Итак, повидимому, стрелы Салтыкова были направлены против Каткова, его «Русского Вестника» и либерального англоманства «московских доктринеров», с которым сражался в те же годы (1858–1862 гг.) и Герцен в своем «Колоколе». Это подтверждается и уже известной нам борьбой Салтыкова с «Русским Вестником» Каткова в известном нам глуповском цикле, и приведенным выше письмом Плещеева к Достоевскому о «Русской Правде». Говоря о редакции этого журнала, Плещеев сообщал: «кружок сгруппировался очень хороших людей — и совершенно враждебных московскому доктринерству». Это решает вопрос о той позиции, которую должна была занять «Русская Правда» относительно «отвлеченных теорий», не связанных с русской жизнью: главным врагом в этом случае был «Русский Вестник» с его англоманствующим либерализмом.
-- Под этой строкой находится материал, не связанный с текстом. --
-- ==== Sys2Proof/Safety.lean ====
section
/-! DEFINITION. The terms claims use: the invariants of R26, runs over command sequences, and what a safe run is. -/

namespace Sys2Proof.Machine

/-- The words `BUF[0 .. k-1]`, in order. -/
def State.words (s : State) (k : Nat) : List Word := (List.range k).map s.word

/-- The word count of the open or finished operation (R15): `WC = (LEN >> 5) + 1`, `1 <= WC <= BUF_WORDS`. -/
abbrev State.WordCountFits (s : State) : Prop :=
  s.wc = bufferLength s.len ∧ 1 ≤ s.wc.toNat ∧ s.wc.toNat ≤ s.cfg.bufWords

/-- R26 item 1. -/
abbrev State.IdleInv (s : State) : Prop :=
  s.phase = .idle → s.len = 0 ∧ s.wc = 0 ∧ s.idx = 0 ∧ s.acc = 0

/-- R26 item 2. -/
abbrev State.LoadInv (s : State) : Prop :=
  s.phase = .load → s.WordCountFits ∧ s.idx ≤ copyWords s.len ∧ copyWords s.len ≤ s.wc ∧ s.acc = 0 ∧
    ∀ i < s.wc.toNat, s.idx.toNat ≤ i → s.word i = 0

/-- R26 item 3. -/
abbrev State.DoneInv (s : State) : Prop :=
  s.phase = .done → s.WordCountFits ∧ s.idx = s.wc ∧ s.acc.toNat ≤ s.len.toNat ∧
    s.acc.toNat = ((s.words s.wc.toNat).map bitCount).sum ∧ s.word s.lastIndex &&& ~~~ tmask (trailingCount s.len) = 0

/-- R26 item 4: "`PHASE = FAULT` if and only if `ECODE != 0`". -/
abbrev State.FaultInv (s : State) : Prop := s.phase = .fault ↔ s.ecode ≠ .none

/-- R26 item 5: "`BLEN = 0` or `1 <= BLEN <= 2^27`". -/
abbrev State.BlenInv (s : State) : Prop := s.blen = 0 ∨ (1 ≤ s.blen.toNat ∧ s.blen.toNat ≤ Config.maxBufWords)

/-- BUF is in canonical form and lists only indices of R28's address space. -/
abbrev State.BufInv (s : State) : Prop := s.buf.wf ∧ ∀ c ∈ s.buf, c.1 < s.cfg.bufWords

/-- The invariants of R26, with the form of BUF and the range of the capacity (R8). -/
abbrev State.Inv (s : State) : Prop :=
  s.cfg.Valid ∧ s.BufInv ∧ s.IdleInv ∧ s.LoadInv ∧ s.DoneInv ∧ s.FaultInv ∧ s.BlenInv

/-- The five cases of R82, one command at a time. -/
def State.OutOfSequence (s : State) : Instr → Prop
  | .buflen _ => False
  | .start _ => s.phase = .load
  | .push _ => s.phase = .idle ∨ s.phase = .done ∨ (s.phase = .load ∧ s.idx = copyWords s.len)
  | .finish => s.phase = .idle ∨ s.phase = .done ∨ (s.phase = .load ∧ s.idx < copyWords s.len)

/-- The command `i` is accepted at the next clock edge (R23). -/
def State.Accepts (s : State) (i : Instr) : Prop :=
  ∃ e rest, s.edges = e :: rest ∧ e.rst = false ∧ e.cmdValid = true ∧ decode e.cmd = .ok i

/-- The next clock edge is a reset edge (R96). -/
def State.Resets (s : State) : Prop := ∃ e rest, s.edges = e :: rest ∧ e.rst = true

/-- Whether a decoded word is anything but a BUFLEN, the one command with no effect on an operation (R46, R75). -/
def notBuflen : Except DecodeError Instr → Bool
  | .ok (.buflen _) => false
  | .ok (.start _) => true
  | .ok (.push _) => true
  | .ok .finish => true
  | .error _ => true

/-- An operation for length `n` may be opened (R75, R77): phase IDLE or DONE, and `floor(N/32) + 1 <= BUF_WORDS`. -/
abbrev State.Ready (s : State) (n : Word) : Prop :=
  (s.phase = .idle ∨ s.phase = .done) ∧ n.toNat / 32 + 1 ≤ s.cfg.bufWords

/-- The state with the words `cs` presented one after the other at the next clock edges. -/
def State.presentAll (s : State) (cs : List CmdWord) : State := s.setEdges (cs.map PortEdge.command ++ s.edges)

/-- The state after `cs.length` steps on the presented words. -/
def State.runWords (s : State) (cs : List CmdWord) : Answer :=
  Host.Core.run Sys2Proof.core cs.length (s.presentAll cs)

/-- A safe answer: a next state whose engine is not in phase FAULT (R85: "no claim of a correct result can be made"). -/
def SafeAnswer : Answer → Prop
  | .next t => t.phase ≠ .fault
  | .fault _ => False
  | .refused _ => False

/-- Two states that differ at most in words of BUF that no command of the future may depend on (R24, R79, R97), those that
nothing has written since reset included: all registers, the instance and the inputs agree; in phase LOAD the words
`0 .. WC-1` agree too. -/
def State.SameButStaleBuf (s t : State) : Prop :=
  t = { s with buf := t.buf, draws := t.draws } ∧ (s.phase = .load → ∀ i < s.wc.toNat, t.word i = s.word i)

end Sys2Proof.Machine
end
Этот фронт против Каткова определяется и во второй, подробной программе журнала, хотя и без упоминаний каких бы то ни было имен собственных. Но, исходя из сказанного выше, мы можем с уверенностью заключить, что именно против Каткова и «Русского Вестника» был направлен ряд мест этой программы, в которых говорилось об отвлеченных теориях, идеалах общественного устройства и общественных форм. Салтыков подчеркивал что журнал его не навязывает народной жизни «никаких иных форм, кроме тех, которые для нее самой в данную минуту желательны», и что «принять какоелибо другое основание для общественной деятельности, значило бы, по нашему крайнему разумению, принять основание призрачное, значило бы преднамеренно вводить народ в заблуждение относительно его интересов». В этих словах мы видим объявленный поход нового журнала против «московских доктринеров» с их требованиями дворянского самоуправления, двухпалатной системы и пересадки на русскую почву английских образцов; впрочем, очень скоро — именно с мая 1862 года и петербургских пожаров, а еще более после начала польского восстания 1863 года — эти либеральные доктринеры скатились в низины самой темной реакции, представителями которой с этих пор и были «Русский Вестник» и «Московские Ведомости» Каткова. Борьбу с этими представителями уже не либерализма, а дворянской реакции, Салтыков продолжал до конца своей литературной деятельности. Место Каткова скоро заняли представители уже не дворянского, а буржуазного либерализма семидесятых годов — и мы еще увидим, как непримиримо относился Салтыков и к этим новым глашатаям либерализма, получившим бессмертие в салтыковской сатире под именем «пенкоснимателей».